By Jeffrey Zimmet, MD, PhD
Associate Professor of Medicine, University of California, San Francisco; Director, Cardiac Catheterization Laboratory, San Francisco VA Medical Center
Dr. Zimmet reports no financial relationships relevant to this field of study.
SYNOPSIS: In a small randomized trial of patients with cardiogenic shock secondary to acute myocardial infarction, the Impella heart pump failed to improve mortality compared with intra-aortic balloon counterpulsation.
SOURCE: Ouweneel DM, Eriksen E, Sjauw KD, et al. Percutaneous mechanical circulatory support versus intra-aortic balloon pump in cardiogenic shock after acute myocardial infarction. J Am Coll Cardiol 2017;69:278-287.
Despite major advances in coronary revascularization techniques and medical therapy, mortality rates for cardiogenic shock complicating acute myocardial infarction have not changed substantially over more than a decade. Indeed, 30-day mortality in the original SHOCK trial (published in 1999) averaged approximately 50%, and this remains a fairly accurate estimate today. The failure of intra-aortic balloon counterpulsation to change mortality in the 2012 IABP-SHOCK II trial has led to increased interest in potentially more effective mechanical support devices.
The Impella device is a minimally invasive ventricular support device that sits across the aortic valve, resting in the left ventricle and providing positive forward flow. The currently available Impella CP has a maximum output of 3.7 L/minute, and in most cases can be inserted from the femoral arterial approach. Prior trials have demonstrated that the Impella can be implanted safely in cardiogenic shock patients and that it gives significantly greater levels of hemodynamic support compared with the intra-aortic balloon pump (IABP). Earlier trials primarily were conducted using the less-powerful Impella 2.5 system and did not target mortality as an outcome measure.

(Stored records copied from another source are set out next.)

/-! ### Chapter 5: the String Tracker -/

/-- The working copy and its gates: G_on is the larger of 64 and floor(floor gate_on / 4), G_off is
floor(G_on gate_off / 16); tol, onset_timeout and jump come from the override part where it holds them and
else from the grade; for a legal record G_off lies in 8..G_on - 1 (R75, R76, R101). -/
def Obligations.WorkingCopyAndGates : Prop :=
  ∀ (r : Profile) (g : Grade) (floorUsed : Nat),
    let c := copyOf r g floorUsed
    let held := fun (f : Override → Option Nat) (d : Nat) =>
      match r.override with
      | none => d
      | some o => (f o).getD d
    c.windowLow = r.windowLow ∧ c.windowHigh = r.windowHigh ∧ c.gateOn = r.gateOn ∧
    c.gateOff = r.gateOff ∧ c.repick = r.repick ∧ c.sens = r.sens ∧ c.decay = r.decay ∧
    c.releaseHold = r.releaseHold ∧ c.floorUsed = floorUsed ∧
    c.gOn = max 64 (floorUsed * r.gateOn / 4) ∧ c.gOff = c.gOn * r.gateOff / 16 ∧
    (r.legal = true → 64 ≤ c.gOn ∧ 8 ≤ c.gOff ∧ c.gOff < c.gOn) ∧
    c.tol = held Override.tol (match g with | .fast => 12 | .standard => 8 | .robust => 5) ∧
    c.onsetTimeout =
      held Override.onsetTimeout (match g with | .fast => 960 | .standard => 1920 | .robust => 3840) ∧
    c.jump = held Override.jump (match g with | .fast => 70 | .standard => 90 | .robust => 120)

/-- A sample in MUTED: no stage runs, and only the previous sample is kept, with the clearings that act
from this sample (R50, R77, R78). -/
def Claims.MutedSample : Prop :=
  ∀ (s : State) (n : StringNo) (y : Int), (s.trackers.get n).state = .muted →
    s.trackerSample n y =
      s.updTracker n fun t => { t.applyClears with prevY := y }

/-- A sample in SILENT: an onset when E is G_on or more, with the onset peak E and the requested bank
adopted, and reported to the Learn Engine; else the tracker stays SILENT (R80, R97). The other trackers are
not touched. -/
def Claims.SilentSample : Prop :=
  ∀ (s : State) (n : StringNo) (y : Int), (s.trackers.get n).state = .silent →
    let r := (s.trackers.get n).applyClears.measure s.siu.rate s.store.global.offset s.siu.stamp y
    let t := s.trackerSample n y
    let onset := r.tracker.copy.gOn ≤ r.tracker.e
    (∀ m, m ≠ n → t.trackers.get m = s.trackers.get m) ∧
    t.trackers.get n = (if onset then s.onsetEntry n r.tracker.e r.tracker else r.tracker) ∧
    t.learn = (if onset then (s.learnOnset n).learn else s.learn) ∧
    t.ports = (if onset then (s.learnOnset n).ports else s.ports) ∧
    ∀ p, (t.streams.get p).waiting =
      if onset then s.waitsAfter p n (s.adoption n) else (s.streams.get p).waiting

/-- The clearings that act from the next sample, made before its stages: of E; of the interval history, with
the last mark and the stall count; of the armed flag and both period peaks. Each is made once, and nothing
else changes (R52, R54, R57, R61, R77; their marks: log entry 14). -/
def Claims.ClearingsAct : Prop :=
  ∀ t : Tracker, t.applyClears = { t with
    e := if t.clearE then 0 else t.e,
    history := if t.clearHistory then [] else t.history,
    lastMark := if t.clearHistory then none else t.lastMark,
    stall := if t.clearHistory then 0 else t.stall,
    armed := if t.clearDetector then false else t.armed,
    curPeak := if t.clearDetector then 0 else t.curPeak,
    prevPeak := if t.clearDetector then 0 else t.prevPeak,
    clearE := false, clearHistory := false, clearDetector := false }

/-- A sample in MUTED and in SILENT, and the clearings that come before the stages of a sample in any state
(R50, R77, R80). -/
def Obligations.MutedAndSilentSample : Prop :=
  Claims.MutedSample ∧ Claims.SilentSample ∧ Claims.ClearingsAct

/-- A sample in ONSET: the timer rises, a kept mark raises the onset peak, an accepted period starts the
note with START, and without one an E below G_off is a ghost (R82, R83). None of them is an onset, so
nothing reaches the Learn Engine (R97). -/
def Obligations.OnsetSample : Prop :=
  ∀ (s : State) (n : StringNo) (y : Int), (s.trackers.get n).state = .onset →
    let r := (s.trackers.get n).applyClears.measure s.siu.rate s.store.global.offset s.siu.stamp y
    let t := s.trackerSample n y
    let peak := match r.kept with
      | none => r.tracker.onsetPeak
      | some k => min 32767 (max r.tracker.onsetPeak k.1)
    let raised := { r.tracker with onsetTimer := r.tracker.onsetTimer.map (· + 1), onsetPeak := peak }
    (∀ m, m ≠ n → t.trackers.get m = s.trackers.get m) ∧
    t.learn = s.learn ∧ t.ports = s.ports ∧
    match r.accepted with
    | some v =>
      let note : HeldNote := ⟨((v + 50) / 100).toNat, v,
        max 1 (min 127 (peak * r.tracker.copy.sens / 16384))⟩
      t.trackers.get n = { raised with
        state := .sounding, note := some note, articulation := r.tracker.articulation + 1,
        onsetTimer := none, levelTimer := some 0 } ∧
      ∀ p, (t.streams.get p).waiting =
        s.waitsAfter p n [.track n .start note (min 127 (r.tracker.e / 256))]
    | none =>
      if r.tracker.e < r.tracker.copy.gOff then
        t.trackers.get n = s.silentEntry n { raised with ghost := r.tracker.ghost + 1 } ∧
        ∀ p, (t.streams.get p).waiting = s.waitsAfter p n (s.adoption n)
      else t.trackers.get n = raised ∧ ∀ p, (t.streams.get p).waiting = (s.streams.get p).waiting
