-- ==== Sys2Proof/Laws/Frames.lean ====
section
/-!
SUPPORT. What each shared operation leaves as it was: one lemma per operation, which the simplifier
takes apart into one rewrite for each block of the part the operation does not touch.
-/

namespace Sys2Proof.Machine

/-- A change made for each string leaves alone what every one of its six changes leaves alone. -/
theorem State.forStrings_field {α : Type} {g : State → α} {s : State} {f : StringNo → State → State}
    (h : ∀ n t, g (f n t) = g t) : g (s.forStrings f) = g s := State.forStrings_keeps g s f h

/-! ### Trackers -/

@[simp] theorem State.publishTrack_keeps (s : State) (n : StringNo) (k : TrackKind) :
    (s.publishTrack n k).siu = s.siu ∧ (s.publishTrack n k).link = s.link ∧
    (s.publishTrack n k).cond = s.cond ∧ (s.publishTrack n k).trackers = s.trackers ∧
    (s.publishTrack n k).store = s.store ∧ (s.publishTrack n k).learn = s.learn ∧
    (s.publishTrack n k).ports = s.ports ∧ (s.publishTrack n k).phase = s.phase ∧
    (s.publishTrack n k).pending = s.pending := by
  unfold State.publishTrack
  try dsimp only
  repeat' split
  all_goals simp

@[simp] theorem State.takeCopy_keeps (s : State) (n : StringNo) :
    (s.takeCopy n).siu = s.siu ∧ (s.takeCopy n).link = s.link ∧ (s.takeCopy n).cond = s.cond ∧
    (s.takeCopy n).store = s.store ∧ (s.takeCopy n).learn = s.learn ∧
    (s.takeCopy n).streams = s.streams ∧ (s.takeCopy n).ports = s.ports ∧
    (s.takeCopy n).phase = s.phase ∧ (s.takeCopy n).pending = s.pending := by
  exact ⟨rfl, rfl, rfl, rfl, rfl, rfl, rfl, rfl, rfl⟩

@[simp] theorem State.adoptBank_keeps (s : State) (n : StringNo) :
    (s.adoptBank n).siu = s.siu ∧ (s.adoptBank n).link = s.link ∧ (s.adoptBank n).cond = s.cond ∧
    (s.adoptBank n).store = s.store ∧ (s.adoptBank n).learn = s.learn ∧
    (s.adoptBank n).ports = s.ports ∧ (s.adoptBank n).phase = s.phase ∧
    (s.adoptBank n).pending = s.pending := by
  unfold State.adoptBank
  try dsimp only
  repeat' split
  all_goals simp

@[simp] theorem State.enterSilent_keeps (s : State) (n : StringNo) :
    (s.enterSilent n).siu = s.siu ∧ (s.enterSilent n).link = s.link ∧
    (s.enterSilent n).cond = s.cond ∧ (s.enterSilent n).store = s.store ∧
    (s.enterSilent n).learn = s.learn ∧ (s.enterSilent n).ports = s.ports ∧
    (s.enterSilent n).phase = s.phase ∧ (s.enterSilent n).pending = s.pending := by
  unfold State.enterSilent
  try dsimp only
  all_goals simp

@[simp] theorem State.enterMuted_keeps (s : State) (n : StringNo) (c : EndCause) :
    (s.enterMuted n c).siu = s.siu ∧ (s.enterMuted n c).link = s.link ∧
    (s.enterMuted n c).cond = s.cond ∧ (s.enterMuted n c).store = s.store ∧
    (s.enterMuted n c).learn = s.learn ∧ (s.enterMuted n c).ports = s.ports ∧
    (s.enterMuted n c).phase = s.phase ∧ (s.enterMuted n c).pending = s.pending := by
  unfold State.enterMuted
  try dsimp only
  repeat' split
  all_goals simp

The IMPella versus IABP Reduces mortality in STEMI patients treated with primary PCI in Severe cardiogenic SHOCK (IMPRESS) trial randomized patients with severe cardiogenic shock due to ST-segment elevation myocardial infarction to treatment with either IABP or the Impella CP device. This was a modest-sized trial and was intended to be enriched for very sick patients. To that end, only mechanically ventilated patients were included. Among the 48 patients included in the trial, 44 (92%) had suffered cardiac arrest before randomization. All patients received pressor medications, 31% received renal replacement therapy, and 75% were treated with therapeutic hypothermia.
Twenty-four patients were randomized to each group. The infarct-related artery was the left anterior descending (LAD) in 65% of patients, and 98% were revascularized successfully by percutaneous coronary intervention with stenting. The majority of patients received the assigned mchanical support. At 30 days, mortality was not significantly different between the two groups: 50% with IABP, and 46% in the Impella group (hazard ratio, 0.96; 95% confidence interval, 0.42-2.18; P = 0.92). Mortality at six months was 50% in each group.
The authors termed this an “explorative” randomized trial and concluded that routine use of mechanical circulatory support in patients with severe cardiogenic shock did not improve survival, compared with IABP.
“Explorative” is an interesting choice of words to use in a paper’s conclusion, and it is worthwhile for a moment to delve into what this means. First, this was a small trial, with only 24 patients per group. To select a group with high mortality, and to increase the odds that the intervention would be able to significantly change outcomes, the investigators selected only patients who were intubated, and included primarily patients who had been resuscitated from cardiac arrest. The power calculation assumed a baseline 30-day mortality of 95% in the IABP group, which, of course, turned out to be unrealistic. However, the predictable result was the selection of a significant number of patients who had no genuine opportunity to be salvaged. Indeed, the cause of death in nearly half of patients was listed as anoxic brain injury, while only 29% died due to refractory cardiogenic shock or multi-organ failure. Although inclusion of such post-resuscitation, brain-damaged patients “resembles a real-life cohort,” in the words of the authors, it does not provide much of an opportunity to demonstrate a survival advantage from a mechanical support device.
This trial highlights some disadvantages of using the Impella device. For example, bleeding was more frequent with the Impella (33% of patients) compared with IABP, and this is logical given the relatively large vascular access required (14F) and the need for continued heparin anticoagulation while the device is in place. Hemolysis was noted in 8%, which is comparable to prior reports of the device. The issue of cost is not discussed, but at more than $25,000 per catheter, it cannot be ignored, especially in the absence of a positive outcome.
So what are we to learn from these new data? Cardiogenic shock remains a major scourge, with high mortality and few proven therapies beyond percutaneous revascularization. Although mechanical circulatory support with devices like the Impella holds intuitive appeal for treatment of these patients, for now we are left without supporting data. Ultimately, larger trials with more careful patient selection will be needed to answer this question with any certainty.